Personal information
- Born: 3 May 1972 (age 54) Melbourne, Australia
- Years active: 1991-2003

Sport
- Sport: Rowing
- Club: Yarra Yarra Rowing Club Mercantile Rowing Club

Medal record
Men's rowing
Representing Australia
Olympic Games
| Silver medal – second place | 2000 Sydney | Eight |
World Championships
| Gold medal – first place | 1997 Aiguebelette | LM8+ |
| Gold medal – first place | 1998 Cologne | M4+ |
| Gold medal – first place | 1998 Cologne | M2+ |
Commonwealth Championships
| Gold medal – first place | 1994 Ontario | Coxed four |

= Brett Hayman =

Australian rowing cox

Brett Hayman (born 3 May 1972 in Melbourne) is an Australian three time world champion, a dual Olympian and an Australian national champion rowing coxswain. He won a silver medal at the 2000 Sydney Olympics steering the Australian men's eight. He coxed Australian crews at every premier world rowing regatta from 1993 to 2000.

==Club and state rowing==
Hayman's senior coxing was initially from the Yarra Yarra Rowing Club in Melbourne and then the Mercantile Rowing Club. Later when he took an AIS scholarship he rowed from the Daramalan Rowing Club in Canberra.

Hayman's first Victorian state representative call-up was to the 1991 Victorian youth eight which contested the Noel Wilkinson Trophy at the Interstate Regatta within the Australian Rowing Championships. In 1995 he coxed the Victorian senior men's eight in the King's Cup at the Interstate Regatta. From 1997 when Hayman was at the Australian Institute of Sport he coxed ACT eights in the King's Cup, starting with the victorious ACT crew of 1997. He then steered the ACT King's Cup eights of 1998, 2000, 2001 and 2003.

==International representative rowing==
Hayman's first Australian representative appearance was in the men's coxed four at the 1993 World Rowing Championships in Roudnice. That crew placed fifth as did Hayman's next representative boat, the coxed four who raced at the 1994 World Championships in Indianapolis. He was then in the stern of the Australian men's senior eight for Tampere 1995. He was the incumbent senior Australian coxswain coming into the 1996 Olympic year and steered the men's senior eight at Atlanta 1996 to a sixth-place finish.

World Championship success came to Hayman in 1997 as cox of the men's lightweight eight at the 1997 World Championships in Aiguebelette. The Australians won a thrilling final by 0.03 seconds and only 1.5 lengths separated the field.

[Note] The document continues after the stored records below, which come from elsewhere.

-- ==== Sys2Proof/Machine/Dispatch.lean ====
section
/-! DEFINITION. One arm for each command of the block. -/
namespace Sys2Proof.Machine

open Sys2Proof
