/-! ## What changes do at their epoch -/

/-- Changes of the front end, the grid, recipes, reductions, capture, edges and the kiln, when their epoch comes: config_gen advances by one first (R157), but for those that see to it themselves or make no configuration change, and the effect is the one written out. -/
def Obligations.FrontEndAndChainChangesApply : Prop :=
  Applies 0x0210 false (fun ref p s =>
      let pans := maskPans (u32 p 0)
      if u8 p 4 = 1 then (((pans.filter (fun q => (s.pan q).power != .on && !s.dieLost (dieOf q))).foldl (fun (s : State) q => s.panOn q) s), some (0, 0, []))
      else
      let keys := (s.streams.table.filter (fun e => e.2.isOpen && pans.any (fun q => (List.range 8).any (fun c => ofChannel (8 * q + c) e.1)))).map (·.1)
      (pans.foldl (fun (s : State) q => s.panOff q) s).awaitEnds ref keys) ∧
  Applies 0x0211 false (fun _ p s => ((List.range (u16 p 2)).foldl (fun (s : State) i => s.setChan (u16 p 0 + i) (fun c => if c.gain = u8 p (12 + i) then c else ({ c with gain := u8 p (12 + i) }).unsettle (settleTime c.filter))) s, some (0, 0, []))) ∧
  Applies 0x0212 false (fun _ p s => ((List.range (u16 p 2)).foldl (fun (s : State) i => s.setChan (u16 p 0 + i) (fun c => if c.filter = (u8 p (12 + i) == 1) then c else ({ c with filter := u8 p (12 + i) == 1 }).unsettle (settleTime (u8 p (12 + i) == 1)))) s, some (0, 0, []))) ∧
  Applies 0x0213 false (fun _ p s =>
      let pn := u8 p 0
      let old := seqChannels (s.pan pn).seq
      let new := seqChannels (seqOf p)
      let s := (old.filter (fun c => !new.contains c)).foldl (fun (s : State) c => s.endChannel (8 * pn + c) 2) s
      let s := s.setPan pn (fun x => { x with seq := seqOf p })
      let s := { s with front := { s.front with results := (List.range 16).foldl (fun t e => if e < (seqOf p).length then t else Tbl.modify 0x00300000 t (16 * pn + e) (fun w => w ||| 0x00300000)) s.front.results } }
      let s := if spotPossible (seqOf p) (s.slots pn) then s else s.dropUrgent pn 7 (fun _ => true)
      ((new.filter (fun c => !old.contains c)).foldl (fun (s : State) c => s.beginChannel (8 * pn + c) 2) s, some (0, 0, []))) ∧
  Applies 0x0215 false (fun _ p s => ((s.testPans (u8 p 0)).foldl (fun (s : State) q => s.setPan q (fun x => { x with testGain := u8 p 1, testDac := i16 p 2, testCheck := u8 p 4 == 1, testTol := u16 p 6, testMisses := 0 })) s, some (0, 0, []))) ∧
  Applies 0x0216 false (fun _ p s => ((List.range (u16 p 2)).foldl (fun (s : State) i => s.setComp (u16 p 0 + i) (slice p (12 + 8 * i) 8)) s, some (0, 0, []))) ∧
  Applies 0x0217 false (fun _ p s => ({ s with front := { s.front with tripEnable := BitVec.ofNat 4 (u8 p 0), tripPolarity := BitVec.ofNat 4 (u8 p 1) } }, some (0, 0, []))) ∧
  Applies 0x0218 false (fun ref p s =>
      let q := u8 p 0
      if u8 p 2 ≠ 0 then (s, some (0, 0, []))
      else if u8 p 1 = 1 then
        if !s.rovingFree ∨ s.front.nextSub.isSome then (s, some (stNoResource, 1, [])) else (s.askSubstitute q (some ref), none)
      else if s.substituted ≠ some q then (s, some (0, 0, []))
      else (s.setPan q (fun x => { x with release := some (ref, 0, 0) }), none)) ∧
  Applies 0x0310 false (fun _ p s => (s.retime (List.range 32) (fun s => s.setGrid (u16 p 0) (u64 p 8)), some (0, 0, []))) ∧
  Applies 0x0311 false (fun _ p s => (if u16 p 0 = s.front.gridN then s else s.retime (List.range 32) (fun s => s.setGrid (u16 p 0) s.now), some (0, 0, []))) ∧
  Applies 0x0312 false (fun _ p s =>
      let pans := (maskPans (u32 p 0)).filter (fun q => (s.pan q).log2D != u8 p 4)
      let set := fun (s : State) => (pans.foldl (fun (s : State) q => s.setPan q (fun x => { x with log2D := u8 p 4 })) s).judgeStrobes
      (if pans.isEmpty then s else s.retime pans set, some (0, 0, []))) ∧
  Applies 0x0313 false (fun _ p s =>
      ((List.range (u16 p 2)).foldl (fun (s : State) i =>
        let ch := u16 p 0 + i
        let d := i8 p (12 + i)
        if (s.chan ch).userDelay = d then s else s.setChan ch (fun c => ({ c with userDelay := d }).unsettle (s.inPeriod ch))) s, some (0, 0, []))) ∧
  Applies 0x0413 false (fun _ p s => ((List.range (u16 p 2)).foldl (fun (s : State) i => s.assignChannel (u16 p 0 + i) (u8 p (12 + i))) s, some (0, 0, []))) ∧
  Applies 0x0414 true (fun ref p s =>
      let rn := u8 p 0
      let target := u8 p 1 == 1
      let r := s.recipe rn
      if r.fading then
        match r.queued with
        | none => (s.setRecipe rn (fun r => { r with queued := some { target, length := u16 p 2, ref, replaced := false } }), none)
        | some q => ((s.setRecipe rn (fun r => { r with queued := some { target, length := u16 p 2, ref, replaced := true } })).finish q.ref stOk 2 (swapResult 3 0), none)
      else if r.activeB = target then (s, some (0, 3, swapResult 4 s.now))
      else (s.startSwap rn target (u16 p 2), some (0, 0, swapResult 0 s.now))) ∧
  Applies 0x0415 false (fun _ p s => ((List.range (u16 p 2)).foldl (fun (s : State) i => if (s.mchan (u16 p 0 + i)).recipe.isSome then s.setMchan (u16 p 0 + i) (fun c => { c with resetDue := true }) else s) s, some (0, 0, []))) ∧
  Applies 0x0416 false (fun _ p s =>
      let ch := u16 p 0
      let i := u8 p 2
      let old := Tbl.get {} (s.mchan ch).slots i
      let new := slotOf p old
      let p0 := s.inPeriod ch
      let per := if old.source = 0 then p0 else p0 * (match (s.mchan ch).recipe with | some rn => (s.recipe rn).decAll | none => 1)
      let differs := old.op != new.op || old.source != new.source || old.m != new.m || old.level != new.level || old.hyst != new.hyst
      let s := if old.op ≠ 0 ∧ differs then s.asBefore (fun s => (s.emitBlock ch i old per).closeRecord (streamKey 2 (4 * ch + i))) else s
      let s := s.setSlot ch i (if differs then new else { old with incl := new.incl })
      let s := if new.op = 0 then s else s.setPeriods ch
      let s := if old.op = 0 then s.openSlot ch i 2 else if new.op = 0 then s.endStream (streamKey 2 (4 * ch + i)) 2 s.now else s
      (s, some (0, 0, []))) ∧
  Applies 0x0511 false (fun _ p s => (s.setGroup (u8 p 0) (fun x => { x with terms := Tbl.set x.terms (u8 p 1) { bytes := slice p 1 31, next := if u8 p 2 = 7 then some (u64 p 16) else none, left := u32 p 28 } }), some (0, 0, []))) ∧
  Applies 0x0512 false (fun ref p s =>
      let gs := (bitsOf 16 (u16 p 0)).filter (fun g => (s.group g).isDefined)
      if u8 p 2 = 1 then (gs.foldl (fun (s : State) g => if (s.group g).state = .disabled ∧ (s.group g).waiting.isNone then s.enableGroup g 2 else s) s, some (0, 0, []))
      else
        let on := gs.filter (fun g => (s.group g).state != .disabled)
        let keys := (on.flatMap (fun g => (s.group g).keys g)).filter (fun k => (s.stream k).isOpen)
        (on.foldl (fun (s : State) g => s.haltGroup g 2 .disabled) s).awaitEnds ref keys) ∧
  Applies 0x0516 false (fun _ p s => (s.setGroup (u8 p 0) (fun x => { x with measure := slice p 1 15 }), some (0, 0, []))) ∧
  Applies 0x0610 false (fun _ p s =>
      let is := if u8 p 0 = 0xFF then List.range 16 else [u8 p 0]
      let s := is.foldl (fun (s : State) i => s.setEdge i (fun e => { e with setting := slice p 1 15, prescale := 0 })) s
      let names := fun (u : Unit8) => is.contains (u16 u.setting 4) || (u.mode == 1 && is.contains (u16 u.setting 6))
      ((List.range 8).foldl (fun (s : State) m => if (s.unit m).mode ≠ 0 ∧ names (s.unit m) then s.startUnit m 2 else s) s, some (0, 0, []))) ∧
  Applies 0x0611 false (fun _ p s =>
      let i := u8 p 0
      let s := s.setEdge i (fun e => { e with stream := slice p 1 7 })
      (if u8 p 1 = 1 then s.startStamps i 2 else s.endStream (streamKey 4 i) 2 s.now, some (0, 0, []))) ∧
  Applies 0x0612 false (fun _ p s => (s.setMeas 1 p, some (0, 0, []))) ∧
  Applies 0x0613 false (fun _ p s => (s.setMeas 2 p, some (0, 0, []))) ∧
  Applies 0x0614 false (fun _ p s => ((bitsOf 8 (u8 p 0)).foldl (fun (s : State) m => if (s.unit m).mode = 0 then s else (s.stopUnit m 2).setUnit m (fun _ => {})) s, some (0, 0, []))) ∧
  Applies 0x0710 false (fun _ p s =>
      let kind := u8 p 0
      let keys := (List.range (u16 p 6)).map (fun i => settingOf kind (u16 p 4 + i))
      let s := s.closeRecords (fun k => keys.contains (codingKey k) && isCodable k)
      let begun := fun (r : Record) => if r.toCode && r.coder.isNone && keys.contains (codingKey r.key) then let c := s.coder (codingKey r.key); { r with coder := some (c.mask, c.ref, c.refresh) } else r
      let s : State := { s with
        streams := { s.streams with closed := s.streams.closed.map begun }
        kiln := { s.kiln with coders := s.kiln.coders.map (fun e => if keys.contains (codingKey e.1) then (e.1, { e.2 with forced := false }) else e) } }
      (keys.foldl (fun (s : State) k => s.setCoder k (fun c => { c with coding := u8 p 1, mask := u8 p 2, ref := u8 p 3, refresh := u16 p 8, forced := false })) s, some (0, 0, []))) ∧
  Applies 0x0711 true (fun _ p s => (s.loadBlob (streamKey (u8 p 0) (u16 p 2)) (slice p 16 32), some (0, 0, []))) ∧
  Applies 0x0712 false (fun _ p s =>
      let i := u8 p 0
      let old := s.tap i
      let s := if old.on ∧ old.chan ≠ 0xFFFF then s.endChannel old.chan 2 else s
      let s := s.setTap i (fun _ => if u8 p 1 = 1 then { on := true, chan := u16 p 2, stream := BitVec.ofNat 32 (u32 p 4), rate := u32 p 8, wide := u32 p 4 / 65536 % 16 == 1 } else {})
      (if u8 p 1 = 1 ∧ u16 p 2 ≠ 0xFFFF then s.setMchan (u16 p 2) (fun c => { c with resetDue := true, brineNew := true }) else s, some (0, 0, [])))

In 1998 Australia's prominent world class crew the Oarsome Foursome returned to elite rowing from the break that followed their 1996 Olympic success. At the 1998 Cologne World Championships they rowed in a number of combinations including coxed crews steered by Hayman. They won gold as a coxed four and Nick Green, James Tomkins and Hayman were also crowned World Champions in a coxed pair.

At the 1999 World Rowing Championships Hayman was Australia's senior coxswain and he steered the men's eight (which placed seventh) and the pair to fourth place.

In the 2000 Olympic year Hayman was again in the Australian eight. He steered the crew in both World Rowing Cup races in Europe in their lead up campaign as well as at the Henley Royal Regatta where they raced as an Australian Institute of Sport eight and won that year's Grand Challenge Cup. Hayman's final Australian representative appearance was in the eight at the 2000 Sydney Olympics. The Australian eight won their heat beating the eventual gold medallists Great Britain in a time faster than the final. In the final Australians started slowly requiring an almighty sprint home which they almost achieved. They won the silver Olympic medal with Hayman in the stern.